Прекрасный цветок вполне может превратиться в добрую фею. Фото Евгения Никитина
Цветы в оранжерее
На сайте одной литературной премии прочитал, что жюри отдает предпочтение произведениям, рассказывающим о дне сегодняшнем, о современных, волнующих молодежь проблемах.
Очень хотелось получить эту премию, и я решил набросать на листок ключевые слова, которыми в дальнейшем предполагалось открыть занимательную историю с ночным клубом, гнусавыми разговорами и чуть колеблющимся от сотрясения воздуха вставленным в нос кольцом.

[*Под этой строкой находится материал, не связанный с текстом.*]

-- ==== Sys2Proof/Certificates/Slice0/Obligations.lean ====
section
/-! DEFINITION. The statements for the provers. Each is about every state unless it says otherwise; `readBinary m u s` and
`readUnary u s` are what the meanings themselves read first (u, m, the location of m or u, and the state in which PC is the
address of the following instruction), and `UpperOperandCodes`, `MiddleOperandCodes` and `OperandsAreReadInOrder` say what they do. -/

open Sys2Proof Sys2Proof.Machine

/-! ## Reset, invariant -/

/-- R24, R240, R25: the reset values are the spec's decisions D11 and D24, which the source does not give. -/
def Obligations.ResetLeavesZeros : Prop :=
  (∀ r, State.reset.reg r = 0#16) ∧ State.reset.pc = 0#16 ∧ State.reset.sp = 0#16 ∧ State.reset.ps = 0#16 ∧
    State.reset.ia = 0#16 ∧ State.reset.queue = [] ∧ State.reset.queueing = false ∧ State.reset.halted = none ∧
    State.reset.activated = [] ∧
    ∀ v, (State.reset.push v).sp = 0xFFFF#16 ∧ (State.reset.push v).readMem 0xFFFF#16 = v

/-- The invariant holds after reset. -/
def Obligations.ResetMeetsInvariant : Prop := State.reset.Inv

/-- Every step keeps the invariant: canonical RAM (R30), at most 256 messages (R205), no fault mark on a next state (R200),
at most 65535 devices (R3), activated ports that are ports (R23). -/
def Obligations.StepKeepsInvariant : Prop :=
  ∀ s t, s.Inv → step s = .next t → t.Inv

/-! ## Encoding -/

/-- The worked encodings of 30_encoding.md section 6, each word list decoded. -/
def Obligations.WorkedEncodingsDecode : Prop :=
  decode [0x7C01#16, 0x0030#16] = .ok (.set (.reg .a) (.next 0x30#16), []) ∧
  decode [0x9801#16] = .ok (.set (.reg .a) (.lit 5#16), []) ∧
  decode [0x7FC1#16, 0x0020#16, 0x1000#16] = .ok (.set (.abs 0x1000#16) (.next 0x20#16), []) ∧
  decode [0x6302#16] = .ok (.add .push .pop, []) ∧
  decode [0x4412#16, 0x0002#16] = .ok (.ife (.reg .a) (.memNext .b 2#16), []) ∧
  decode [0x8B83#16] = .ok (.sub .pc (.lit 1#16), []) ∧
  decode [0x7C20#16, 0x0100#16] = .ok (.jsr (.next 0x100#16), []) ∧
  decode [0x7D40#16, 0x0020#16] = .ok (.ias (.next 0x20#16), []) ∧
  decode [0x8560#16] = .ok (.rfi (.lit 0#16), []) ∧
  decode [0x0000#16] = .ok (.nop, []) ∧
  decode [0x0400#16] = .ok (.clk, [])

/-- Decoding what was encoded gives the instruction back, with every operand at every value, whatever words follow. -/
def Obligations.DecodeAfterEncode : Prop :=
  ∀ i rest, i.wellFormed = true → decode (encode i ++ rest) = .ok (i, rest)

/-- What the decoder reads is well-formed and encodes to exactly the words it read: each word has one meaning. -/
def Obligations.EncodeAfterDecode : Prop :=
  ∀ ws i rest, decode ws = .ok (i, rest) → i.wellFormed = true ∧ encode i ++ rest = ws

/-- R58: with its NEXT words there, a first word is refused exactly if it is in the spec's list of reserved words. -/
def Obligations.ReservedWordsAreRefused : Prop :=
  ∀ w a b rest, (∃ e, decode (w :: a :: b :: rest) = .error e) ↔ ReservedWord w.toNat

/-- R55: the first word alone tells how many words the decoder takes, and the model's Length is the spec's on every word,
reserved ones too (decision D9). -/
def Obligations.FirstWordTellsLength : Prop :=
  (∀ w, instrLength w = lengthOf w.toNat) ∧
    ∀ w ws i rest, decode (w :: ws) = .ok (i, rest) → ws.length + 1 = rest.length + lengthOf w.toNat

На листке я написал: «айфон», «смартфон», «тусовка». Затем подумал и, представив вязкую тягучую патоку, внизу приписал слово «ипотека».
Тут же начал вырисовываться сюжет о том, как современно одетые молодые люди под все отражающим показным лоском блестящей жизни скрывали большие проблемы и глубокие внутренние противоречия – и, когда сидя за столом, Он сказал Ей что-то про сессию, то в это время на его сотовый телефон пришло sms.
Латинская буква s очень походила на знак интеграла, и я тут же вспомнил, как вчера посещал ученое заседание, проходившее в университете на кафедре, специализирующейся на точных вычислениях. Помещение, где проходило заседание кафедры, благодаря высоким университетским окнам напоминало тепличную оранжерею, в которой со временем тихо увядали цветы.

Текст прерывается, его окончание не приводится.